TRIBUNNEWS.COM, JAKARTA - Kepala Badan Intelijen Negara (BIN) Sutiyoso telah memberikan sinyal-sinyal tentang adanya potensi serangan teroris sejak November 2015.
Aksi teror sendiri dilakukan pada Desember, tapi ditunda, dan baru dilangsungkan pada 14 Januari 2016.
Sinyal-sinyal diinformasikan BIN tepatnya menjelang Natal dan Tahun Baru 2016.
Informasi BIN telah disebarkan ke Komunitas Intelijen Daerah (Kominda) dan Komunitas Intelijen Pusat (Kominpus).
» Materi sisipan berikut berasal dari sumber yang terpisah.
/-- The resumes of a formation (R258). -/
def State.resumes (s : State) (covered : Bool) (t : Template) (nominal : Tick) : State :=
  let st := s.streamOf covered
  match st.meanPeriod nominal with
  | none => s
  | some p =>
    let mine := s.sessionsOf covered
    let slack := (List.range 4).all (fun c =>
      let g := s.cnum covered (O.goal c)
      g == 0 || !mine.any (fun e => e.2.cls == c) || decide (8 * p ≤ 7 * g))
    if st.sincePause < 7 ∨ !slack then s
    else
      let want := ceilDiv st.rows.length 8
      let cands := [1, 2, 3].flatMap (fun c => sortBy (fun e => e.2.waitSince.toNat)
        (mine.filter (fun e => e.2.cls == c && s.mayResume nominal e.2)))
      (cands.foldl (fun (a : State × Nat × Nat) e =>
        if a.2.1 ≥ s.cnum covered O.pauseLimit ∨ (a.2.1 > 0 ∧ a.2.2 ≥ want) ∨ !a.1.mayResume nominal e.2 then a
        else (a.1.resume t e.1, a.2.1 + 1, a.2.2 + s.resumeRows e.2)) (s, 0, 0)).1

/-! ## Selection (R251, R73, R606, R275; 06 R198, R199) -/

/-- What a formation means to give a session: its rows that are not speculative, and its drafts. -/
structure Plan where
  slot : Nat := 0
  rows : Nat := 0
  drafts : List W32 := []
  deriving DecidableEq, Repr

/-- Rows of a plan. -/
def Plan.size (p : Plan) : Nat := p.rows + p.drafts.length
/-- Rows of a list of plans. -/
def planRows (l : List Plan) : Nat := sumNat (l.map Plan.size)

/-- The drafts pending for an ACTIVE session, as R198 leaves them (check 4 apart): its strip is taken as it lies in memory, and only if
SSTAMP equals COURSE[31:0] and FIRST is the position after P. -/
def State.pendingDrafts (s : State) (x : Session) : List W32 :=
  let p := x.main.setEnd
  let l := (s.peek (localOf x.stripAddr.toNat) 64).1
  let k := Nat.min (Nat.min (Nat.min (u8 l 0x0C) 8) (if x.probe then 1 else x.depth)) (262142 - p)
  if x.st = .active ∧ s.draftsHere x.covered = true ∧ x.draft.layers ≠ 0 ∧ u32 l 0x3C = u32 l 0 ∧ u32 l 8 = (p + x.posOffset + 1) % 2 ^ 32 then
    (List.range k).map (fun i => BitVec.ofNat 32 (u32 l (0x10 + 4 * i)))
  else []

/-- The plan of a candidate before any limit of the course (R239, R258). -/
def State.planFor (s : State) (slot : Nat) (x : Session) : Plan :=
  let chunk := Nat.min (s.cnum x.covered O.prefillChunk) (262144 - x.main.setEnd)
  { slot := slot
    rows := match x.st with
      | .prefill => Nat.min x.inputLeft chunk
      | .feeding => Nat.min (x.inputLeft + b2n x.nextToken.isSome) chunk
      | .active => b2n x.nextToken.isSome
      | _ => 0
    drafts := s.pendingDrafts x }

/-- The candidates of a course in the order of R251; `opened` are those admitted at this cut-off. -/
def State.candidates (s : State) (covered : Bool) (opened : List Nat) : List Nat :=
  let st := s.streamOf covered
  let ok := (s.sessionsOf covered).filter (fun e => decide (st.sessionsFrom.toNat ≤ st.next.toNat) && e.2.st.runnable && !e.2.reasons.contains 0x23 && !e.2.reasons.contains 0x2C && !s.returnHeld e.1 e.2)
  (sortBy (fun e => match opened.findIdx? (· == e.1) with
    | some i => 2 * e.2.cls * 2 ^ 64 + i
    | none => (2 * e.2.cls + 1) * 2 ^ 64 + e.2.lastCourse.toNat) ok).map (·.1)

/-- Pages of one layer that n rows from position p on touch and that hold no slot. -/
def Root.freshPages (r : Root) (n : Nat) : List Nat :=
  if n = 0 ∨ r.layers = 0 then []
  else ((List.range ((r.setEnd + n - 1) / 64 + 1)).filter (fun j => decide (r.setEnd / 64 ≤ j) && (r.page 0 j).st == 0))

/-- Open slots n rows need beyond the reservation, and the sealed slots of the pages R165 seals. -/
def Session.slotsFor (x : Session) (n : Nat) : Nat :=
  let f := fun (r : Root) (res : Nat) =>
    let need := (r.freshPages n).length * r.layers
    (need - Nat.min need res) + r.layers * ((List.range (r.length / 64)).filter (fun j => (r.page 0 j).st == 1)).length
  f x.main x.resMain + f x.draft x.resDraft

/-- Bytes of the pages n rows need beyond the reservation (R274). -/
def Session.bytesFor (x : Session) (n : Nat) : Nat :=
  let f := fun (r : Root) (res : Nat) =>
    let need := (r.freshPages n).length * r.layers
    (need - Nat.min need res) * r.openBytes
  f x.main x.resMain + f x.draft x.resDraft

/-- The greatest number of rows up to n that a test passes; 0 none. -/
def mostRows (n : Nat) (ok : Nat → Bool) : Nat := ((List.range (n + 1)).reverse.find? (fun k => k == 0 || ok k)).getD 0

/-- The sessions in order with the rows that their tenant's near quota leaves them, none for one whose next page would exceed it, and the
pauses R275 makes for these (log entry 24). -/
def State.quotaPass (s : State) (covered : Bool) (t : Template) (cands : List Nat) : State × List (Nat × Nat) × Nat :=
  let r := cands.foldl (fun (a : State × List (Nat × Nat) × Nat × SMap Nat) slot =>
    let x := a.1.session slot
    let p := a.1.planFor slot x
    let used := SMap.get 0 a.2.2.2 x.tenant
    let ok := fun (n : Nat) => decide (a.1.tenantNear covered x.tenant (used + x.bytesFor n) ≤ a.1.cnum covered (O.tenQuotaNear x.tenant)) || x.bytesFor n == 0
    let n := mostRows p.size ok
    if !x.st.runnable || p.size == 0 then a
    else if n ≠ 0 then (a.1, a.2.1 ++ [(slot, n)], a.2.2.1, SMap.set 0 a.2.2.2 x.tenant (used + x.bytesFor n))
    else
      let s := a.1.editSession slot (fun y => { y with quotaSince := some (y.quotaSince.getD a.1.clk.tick) })
      let vs := [3, 2].flatMap (fun c => (s.pageVictims covered t c).filter (fun k => (s.session k).tenant == x.tenant))
      (vs.foldl (fun u k => u.pause t k) s, a.2.1, a.2.2.1 + vs.length, a.2.2.2)) (s, [], 0, [])
  (r.1, r.2.1, r.2.2.1)

/-- Rows a tenant's core-store and quarter-store quotas allow in a course (R275). -/
def State.tenantRows (s : State) (covered : Bool) (t : Template) (tenant : Nat) : Nat :=
  let lim := fun (q b : Nat) => if b = 0 then 4096 else q * 1024 / b
  Nat.min (lim (s.cnum covered (O.tenQuotaCore tenant)) t.coreBytes) (lim (s.cnum covered (O.tenQuotaQuarter tenant)) t.quarterBytes)

/-- Shorten a plan to n rows: drafts go first. -/
def Plan.cut (p : Plan) (n : Nat) : Plan := { p with rows := Nat.min p.rows n, drafts := p.drafts.take (n - p.rows) }

/-- Hold each tenant's rows to its store quotas, in order; plans left with no row are left out. -/
def State.storePass (s : State) (covered : Bool) (t : Template) (l : List Plan) : List Plan :=
  ((l.foldl (fun (a : List Plan × SMap Nat) p =>
    let tn := (s.session p.slot).tenant
    let used := SMap.get 0 a.2 tn
    let q := p.cut (s.tenantRows covered t tn - used)
    (a.1 ++ [q], SMap.set 0 a.2 tn (used + q.size))) ([], [])).1).filter (fun p => p.rows != 0)

/-- Take the last draft of the plan with most drafts, the last among equals (06 R199). -/
def dropDraft (l : List Plan) : List Plan :=
  let most := l.foldl (fun a p => Nat.max a p.drafts.length) 0
  match ((List.range l.length).filter (fun i => (l.getD i {}).drafts.length == most)).getLast? with
  | none => l
  | some i => let p := l.getD i {}; setAt l i { p with drafts := p.drafts.dropLast }

/-- Remove drafts until the rows fit, at most n of them. -/
def trimDrafts : Nat → List Plan → List Plan
  | 0, l => l
  | n + 1, l => if planRows l ≤ 4096 ∨ l.all (fun p => p.drafts.isEmpty) then l else trimDrafts n (dropDraft l)

/-- Shorten chunks of PREFILL and FEEDING sessions from the end, each down to one row, while more than 4,096 rows remain. -/
def State.trimChunks (s : State) (l : List Plan) : List Plan :=
  (l.reverse.foldl (fun (a : List Plan × Nat) p =>
    let st := (s.session p.slot).st
    let c := if st = .prefill ∨ st = .feeding then Nat.min a.2 (p.rows - 1) else 0
    ({ p with rows := p.rows - c } :: a.1, a.2 - c)) ([], planRows l - 4096)).1

/-- Leave sessions out from the end, at most n of them. -/
def leaveOut : Nat → List Plan → List Plan
  | 0, l => l
  | n + 1, l => if planRows l ≤ 4096 then l else leaveOut n l.dropLast

/-- The room rules of R251 and R199. -/
def State.roomPass (s : State) (l : List Plan) : List Plan :=
  let l := l.take 1024
  let l := trimDrafts (8 * l.length) l
  let l := s.trimChunks l
  leaveOut l.length l

/-- The page rule of R606, in order: a session keeps the drafts whose pages can be given slots, then of a chunk the rows. -/
def State.pagePass (s : State) (l : List Plan) : List Plan :=
  (l.foldl (fun (a : List Plan × Nat) p =>
    let x := s.session p.slot
    let n := mostRows p.size (fun n => decide (x.slotsFor n ≤ a.2))
    let q := if n ≥ p.rows ∨ x.st = .prefill ∨ x.st = .feeding then p.cut n else p.cut 0
    if q.rows = 0 then a else (a.1 ++ [q], a.2 - x.slotsFor q.size)) ([], s.nearFree)).1

/-! ## Rows (05 R162, R163; 06 R193) -/

/-- The token at a fabric address: the package's own memory, the cover area, or a value that comes from another node (log entry 4). -/
def State.tokenAt (s : State) (a : W64) : W32 × State :=
  let n := nodeOf a.toNat
  let l := localOf a.toNat
  if n = s.node then (BitVec.ofNat 32 (s.peekLe l 4), s.readBad [(l, 4)])
  else match (if s.mir.covered = some n then s.coverAddr l else none) with
    | some c => (BitVec.ofNat 32 (s.peekLe c 4), s.readBad [(c, 4)])
    | none => let d := s.drawNat; (BitVec.ofNat 32 d.1, d.2)

/-- Take the next n rows' tokens of a session: NEXT_TOKEN in its place, input tokens in order. -/
def State.takeInput : Nat → Session → State → List W32 × Session × State
  | 0, x, s => ([], x, s)
  | n + 1, x, s =>
    match x.nextToken, x.nextAfter, x.segs with
    | some t, 0, _ => let r := State.takeInput n { x with nextToken := none } s; (t :: r.1, r.2)
    | _, _, [] => ([], x, s)
    | _, k, (a, c) :: rest =>
      let d := s.tokenAt a
      let y := { x with segs := if c ≤ 1 then rest else (a + 4, c - 1) :: rest, nextAfter := k - 1, inputLeft := x.inputLeft - 1 }
      let r := State.takeInput n y d.2
      (d.1 :: r.1, r.2)

/-- Give a session's rows their open slots in every layer of both roots (05 R162). -/
def State.giveSlots (s : State) (slot n : Nat) : State :=
  [false, true].foldl (fun (t : State) (draft : Bool) =>
    let r := (t.session slot).root draft
    (List.range r.layers).foldl (fun (u : State) l => (r.freshPages n).foldl (fun (v : State) j => v.givePage slot draft l j) u) t) s

/-- Give a sealed slot to every page that R165 will seal for a session in the course (05 R162). -/
def State.giveSealed (s : State) (covered : Bool) (slot : Nat) : State :=
  [false, true].foldl (fun (t : State) (draft : Bool) =>
    let r := (t.session slot).root draft
    ((List.range r.layers).flatMap (fun l => ((List.range (r.length / 64)).filter (fun j => (r.page l j).st == 1)).map (fun j => (l, j)))).foldl
      (fun (u : State) p =>
        let x := u.session slot
        let a := u.newSlot x.covered x.tenant false (r.sealedBytes r.form)
        let st := a.2.streamOf covered
        a.2.setStream covered { st with
          sealing := st.sealing ++ [{ slot := slot, draft := draft, layer := p.1, page := p.2, from_ := (r.page p.1 p.2).addr, addr := a.1 }] }) t) s

/-- Form one session's rows. -/
def State.formSession (s : State) (covered : Bool) (csession : Nat) (p : Plan) : State × List TokenRow :=
  let s := (s.giveSlots p.slot p.size).giveSealed covered p.slot
  let x := s.session p.slot
  let r := State.takeInput p.rows x s
  let toks := r.1 ++ p.drafts
  let y := { r.2.1 with verified := p.drafts.length, accepted := 0, confirmed := [], quotaSince := none }.withInput
  (r.2.2.putSession p.slot y, (List.range toks.length).map (fun i => {
    slot := p.slot, position := x.main.setEnd + i + x.posOffset, kvPos := x.main.setEnd + i, csession := csession
    speculative := decide (p.rows ≤ i), token := toks.getD i 0 }))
Meski telah menginformasikannya, ujar Sutiyoso, serangan yang dilancarkan oleh teroris tidak mudah dideteksi.
Hal itu juga yang dialami negara lainnya, yakni Amerika Serikat, Perancis, Thailand, dan Turki
"Indonesia mempunyai potensi serangan teroris, sudah sering saya sampaikan. Khususnya menjelang Natal dan Tahun Baru (2016). Mereka berencana melakukan aksi. Hanya karena ketatnya keamanan TNI dan Polri, serangan ditunda," ujar Sutiyoso di Kantor Pusat BIN, Pejaten Timur, Pasar Minggu, Jakarta Selatan, Jumat(15/1/2016).
Aksi teror yang telah direncanakan ditunda. Lalu, Sutiyoso telah menginformasikan, bahwa serangan akan dilangsungkan pada tanggal 9 Januari 2016, namun kembali ditunda.
"Nyatanya tidak terjadi lagi. Mereka baru melakukannya pada 14 Januari," imbuhnya.
BIN, lanjut dia, telah memberikan sinyal-sinyal akan terjadi aksi teror.
Sinyal-sinyal itu, satu diantaranya pernyataan Sutiyoso di berbagai kesempatan di media mengenai sekitar ratusan kombatan ISIS yang pulang ke tanah air, 423 mantan narapidana terorisme yang sudah bebas, dan pelatihan yang diadakan oleh kelompok-kelompok radikal.
Sebelumnya, aksi teror di Sarinah terjadi pada Kamis (14/1/2016) siang.
Aksi teror dimulai setelah satu dari dua orang teroris meledakkan bom rakitan yang dibawa dalam tas ransel di dalam Cafe Starbucks Sarinah sekitar pukul 10.50 WIB.
Enam ledakan terjadi pada aksi teror tersebut. Tujuh orang tewas, lima di antaranya teroris.
Selama setengah jam, para teroris selain menggunakan peledak, juga melakukan serangan langsung terhadap polisi menggunakan senjata api.